*TASK DESCRIPTION*: Look below for the line containing "let act := byteAt d 22"; from there through the line containing "def sampleList (c", both lines included, please set down each line exactly and nothing else.

Records from a dataset:
---

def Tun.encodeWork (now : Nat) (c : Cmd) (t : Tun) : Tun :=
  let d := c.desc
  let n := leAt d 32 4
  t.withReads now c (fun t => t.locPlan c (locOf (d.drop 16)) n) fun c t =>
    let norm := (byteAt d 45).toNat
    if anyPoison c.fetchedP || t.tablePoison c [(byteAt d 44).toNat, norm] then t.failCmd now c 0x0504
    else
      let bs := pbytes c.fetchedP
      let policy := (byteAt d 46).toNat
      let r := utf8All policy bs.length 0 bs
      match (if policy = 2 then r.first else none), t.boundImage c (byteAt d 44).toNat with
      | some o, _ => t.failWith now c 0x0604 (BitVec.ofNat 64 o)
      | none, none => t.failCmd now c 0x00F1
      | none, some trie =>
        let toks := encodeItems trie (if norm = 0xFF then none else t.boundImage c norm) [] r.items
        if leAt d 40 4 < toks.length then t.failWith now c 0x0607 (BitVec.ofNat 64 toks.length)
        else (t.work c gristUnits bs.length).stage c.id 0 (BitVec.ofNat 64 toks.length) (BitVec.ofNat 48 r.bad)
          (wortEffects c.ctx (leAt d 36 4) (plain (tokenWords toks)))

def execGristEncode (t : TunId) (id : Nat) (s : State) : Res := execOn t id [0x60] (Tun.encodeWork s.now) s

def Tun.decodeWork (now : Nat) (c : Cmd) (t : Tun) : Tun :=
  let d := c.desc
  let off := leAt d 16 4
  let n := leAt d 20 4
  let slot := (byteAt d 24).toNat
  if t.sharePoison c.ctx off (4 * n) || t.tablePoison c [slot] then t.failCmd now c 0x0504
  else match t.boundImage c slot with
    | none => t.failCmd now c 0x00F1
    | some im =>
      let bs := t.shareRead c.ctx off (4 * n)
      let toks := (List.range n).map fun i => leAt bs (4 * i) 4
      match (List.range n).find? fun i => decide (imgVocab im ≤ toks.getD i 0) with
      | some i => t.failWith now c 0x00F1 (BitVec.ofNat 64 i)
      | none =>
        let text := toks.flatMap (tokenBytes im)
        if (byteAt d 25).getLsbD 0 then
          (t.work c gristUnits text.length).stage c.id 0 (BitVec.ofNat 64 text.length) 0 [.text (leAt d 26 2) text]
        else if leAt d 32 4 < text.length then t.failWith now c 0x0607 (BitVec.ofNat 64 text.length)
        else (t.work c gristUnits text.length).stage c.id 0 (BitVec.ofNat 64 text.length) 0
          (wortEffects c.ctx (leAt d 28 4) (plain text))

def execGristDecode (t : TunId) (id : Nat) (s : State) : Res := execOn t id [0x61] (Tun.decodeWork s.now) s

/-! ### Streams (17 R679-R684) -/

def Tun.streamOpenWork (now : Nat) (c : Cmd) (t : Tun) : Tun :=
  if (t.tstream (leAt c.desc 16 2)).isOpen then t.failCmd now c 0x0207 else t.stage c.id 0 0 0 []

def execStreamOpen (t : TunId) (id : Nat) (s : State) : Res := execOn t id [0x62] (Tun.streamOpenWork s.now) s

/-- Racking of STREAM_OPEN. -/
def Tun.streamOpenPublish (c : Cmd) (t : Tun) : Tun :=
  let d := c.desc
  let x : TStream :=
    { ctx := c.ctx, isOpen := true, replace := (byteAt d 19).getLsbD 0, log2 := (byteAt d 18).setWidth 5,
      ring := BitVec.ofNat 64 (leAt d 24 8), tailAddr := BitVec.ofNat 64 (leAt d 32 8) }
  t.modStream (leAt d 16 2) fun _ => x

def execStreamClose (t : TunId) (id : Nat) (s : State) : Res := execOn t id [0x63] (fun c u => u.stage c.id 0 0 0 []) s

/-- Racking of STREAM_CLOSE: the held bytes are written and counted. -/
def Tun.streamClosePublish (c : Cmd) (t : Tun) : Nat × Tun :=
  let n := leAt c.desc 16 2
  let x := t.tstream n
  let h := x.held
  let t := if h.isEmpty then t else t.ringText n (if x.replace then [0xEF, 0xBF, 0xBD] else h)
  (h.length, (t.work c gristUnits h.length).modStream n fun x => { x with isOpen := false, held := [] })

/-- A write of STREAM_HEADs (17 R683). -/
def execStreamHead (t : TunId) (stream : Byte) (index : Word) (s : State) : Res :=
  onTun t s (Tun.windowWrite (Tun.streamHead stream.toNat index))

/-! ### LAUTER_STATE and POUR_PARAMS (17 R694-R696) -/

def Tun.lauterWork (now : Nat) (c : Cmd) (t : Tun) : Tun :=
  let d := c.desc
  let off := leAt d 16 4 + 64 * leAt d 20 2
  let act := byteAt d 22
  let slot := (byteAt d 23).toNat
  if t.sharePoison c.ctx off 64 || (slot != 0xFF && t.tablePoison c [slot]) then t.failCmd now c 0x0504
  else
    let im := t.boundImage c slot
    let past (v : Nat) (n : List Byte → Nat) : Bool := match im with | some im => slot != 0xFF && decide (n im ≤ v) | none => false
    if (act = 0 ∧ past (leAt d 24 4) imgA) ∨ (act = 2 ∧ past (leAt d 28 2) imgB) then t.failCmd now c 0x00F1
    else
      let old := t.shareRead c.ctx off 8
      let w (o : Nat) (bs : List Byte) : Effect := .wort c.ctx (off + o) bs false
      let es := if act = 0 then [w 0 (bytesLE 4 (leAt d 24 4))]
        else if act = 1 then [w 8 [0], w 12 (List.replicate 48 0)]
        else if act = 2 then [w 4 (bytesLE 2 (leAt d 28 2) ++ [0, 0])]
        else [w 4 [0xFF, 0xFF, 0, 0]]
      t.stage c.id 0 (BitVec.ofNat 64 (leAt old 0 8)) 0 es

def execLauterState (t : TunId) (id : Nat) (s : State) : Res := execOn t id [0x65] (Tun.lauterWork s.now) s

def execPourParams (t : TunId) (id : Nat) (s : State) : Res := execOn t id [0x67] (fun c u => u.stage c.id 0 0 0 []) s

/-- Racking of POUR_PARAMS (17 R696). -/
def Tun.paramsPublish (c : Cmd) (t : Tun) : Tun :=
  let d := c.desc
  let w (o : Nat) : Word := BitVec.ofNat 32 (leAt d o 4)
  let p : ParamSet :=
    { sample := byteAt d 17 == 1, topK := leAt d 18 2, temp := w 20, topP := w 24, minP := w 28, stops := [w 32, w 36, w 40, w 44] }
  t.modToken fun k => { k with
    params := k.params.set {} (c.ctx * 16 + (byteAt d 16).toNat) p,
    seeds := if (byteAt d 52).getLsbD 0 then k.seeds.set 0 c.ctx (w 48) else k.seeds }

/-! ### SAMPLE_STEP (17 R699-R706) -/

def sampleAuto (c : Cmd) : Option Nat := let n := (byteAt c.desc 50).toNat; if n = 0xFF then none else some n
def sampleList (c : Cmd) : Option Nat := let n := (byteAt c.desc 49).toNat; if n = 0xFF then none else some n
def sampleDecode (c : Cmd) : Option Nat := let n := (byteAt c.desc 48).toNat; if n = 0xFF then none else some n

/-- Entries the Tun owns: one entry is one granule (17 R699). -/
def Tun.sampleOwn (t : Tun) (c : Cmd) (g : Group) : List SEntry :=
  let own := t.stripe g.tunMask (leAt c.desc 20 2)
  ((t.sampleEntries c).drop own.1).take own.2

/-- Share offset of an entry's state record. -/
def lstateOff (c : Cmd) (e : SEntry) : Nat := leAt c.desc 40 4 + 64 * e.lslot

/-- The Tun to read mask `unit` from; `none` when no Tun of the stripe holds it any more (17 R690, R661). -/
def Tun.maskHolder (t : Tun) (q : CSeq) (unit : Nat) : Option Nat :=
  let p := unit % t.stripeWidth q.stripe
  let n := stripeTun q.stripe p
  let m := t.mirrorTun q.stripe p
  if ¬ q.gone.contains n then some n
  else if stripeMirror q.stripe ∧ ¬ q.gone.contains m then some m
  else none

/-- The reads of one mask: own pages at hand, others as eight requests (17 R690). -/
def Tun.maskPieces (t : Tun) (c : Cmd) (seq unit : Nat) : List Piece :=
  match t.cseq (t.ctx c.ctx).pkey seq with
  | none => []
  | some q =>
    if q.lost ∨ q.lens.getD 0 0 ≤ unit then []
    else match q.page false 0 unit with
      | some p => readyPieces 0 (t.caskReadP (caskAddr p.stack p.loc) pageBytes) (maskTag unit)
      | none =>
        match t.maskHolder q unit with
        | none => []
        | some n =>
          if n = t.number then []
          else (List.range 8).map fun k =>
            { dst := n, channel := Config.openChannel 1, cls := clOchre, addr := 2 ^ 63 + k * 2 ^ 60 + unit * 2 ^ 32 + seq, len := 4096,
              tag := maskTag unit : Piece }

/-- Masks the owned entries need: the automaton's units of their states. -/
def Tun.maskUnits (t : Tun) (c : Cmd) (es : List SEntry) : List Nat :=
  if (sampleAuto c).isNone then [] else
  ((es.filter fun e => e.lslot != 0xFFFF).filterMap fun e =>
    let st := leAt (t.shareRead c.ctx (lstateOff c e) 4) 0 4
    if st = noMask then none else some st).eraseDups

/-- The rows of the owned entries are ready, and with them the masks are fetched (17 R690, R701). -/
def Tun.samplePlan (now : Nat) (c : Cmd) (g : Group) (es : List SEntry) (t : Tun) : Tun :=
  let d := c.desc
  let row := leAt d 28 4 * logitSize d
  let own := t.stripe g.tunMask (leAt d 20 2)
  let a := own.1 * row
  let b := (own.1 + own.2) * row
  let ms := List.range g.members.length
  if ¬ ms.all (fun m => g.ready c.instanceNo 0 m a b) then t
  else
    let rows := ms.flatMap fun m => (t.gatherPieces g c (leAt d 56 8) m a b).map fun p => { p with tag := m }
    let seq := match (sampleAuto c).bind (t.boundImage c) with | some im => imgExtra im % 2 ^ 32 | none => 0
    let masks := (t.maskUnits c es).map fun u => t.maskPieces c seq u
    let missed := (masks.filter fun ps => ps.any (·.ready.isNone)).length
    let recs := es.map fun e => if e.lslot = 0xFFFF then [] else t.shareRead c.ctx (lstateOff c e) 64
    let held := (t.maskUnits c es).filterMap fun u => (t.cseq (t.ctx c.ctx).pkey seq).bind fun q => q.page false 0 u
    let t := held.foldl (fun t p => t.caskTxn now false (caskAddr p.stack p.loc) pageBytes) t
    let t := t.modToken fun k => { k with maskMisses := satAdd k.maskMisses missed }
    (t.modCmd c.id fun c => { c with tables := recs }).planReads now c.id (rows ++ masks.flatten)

---

*SOLUTION TO THE EXERCISE*:
  let act := byteAt d 22
  let slot := (byteAt d 23).toNat
  if t.sharePoison c.ctx off 64 || (slot != 0xFF && t.tablePoison c [slot]) then t.failCmd now c 0x0504
  else
    let im := t.boundImage c slot
    let past (v : Nat) (n : List Byte → Nat) : Bool := match im with | some im => slot != 0xFF && decide (n im ≤ v) | none => false
    if (act = 0 ∧ past (leAt d 24 4) imgA) ∨ (act = 2 ∧ past (leAt d 28 2) imgB) then t.failCmd now c 0x00F1
    else
      let old := t.shareRead c.ctx off 8
      let w (o : Nat) (bs : List Byte) : Effect := .wort c.ctx (off + o) bs false
      let es := if act = 0 then [w 0 (bytesLE 4 (leAt d 24 4))]
        else if act = 1 then [w 8 [0], w 12 (List.replicate 48 0)]
        else if act = 2 then [w 4 (bytesLE 2 (leAt d 28 2) ++ [0, 0])]
        else [w 4 [0xFF, 0xFF, 0, 0]]
      t.stage c.id 0 (BitVec.ofNat 64 (leAt old 0 8)) 0 es

def execLauterState (t : TunId) (id : Nat) (s : State) : Res := execOn t id [0x65] (Tun.lauterWork s.now) s

def execPourParams (t : TunId) (id : Nat) (s : State) : Res := execOn t id [0x67] (fun c u => u.stage c.id 0 0 0 []) s

/-- Racking of POUR_PARAMS (17 R696). -/
def Tun.paramsPublish (c : Cmd) (t : Tun) : Tun :=
  let d := c.desc
  let w (o : Nat) : Word := BitVec.ofNat 32 (leAt d o 4)
  let p : ParamSet :=
    { sample := byteAt d 17 == 1, topK := leAt d 18 2, temp := w 20, topP := w 24, minP := w 28, stops := [w 32, w 36, w 40, w 44] }
  t.modToken fun k => { k with
    params := k.params.set {} (c.ctx * 16 + (byteAt d 16).toNat) p,
    seeds := if (byteAt d 52).getLsbD 0 then k.seeds.set 0 c.ctx (w 48) else k.seeds }

/-! ### SAMPLE_STEP (17 R699-R706) -/

def sampleAuto (c : Cmd) : Option Nat := let n := (byteAt c.desc 50).toNat; if n = 0xFF then none else some n
def sampleList (c : Cmd) : Option Nat := let n := (byteAt c.desc 49).toNat; if n = 0xFF then none else some n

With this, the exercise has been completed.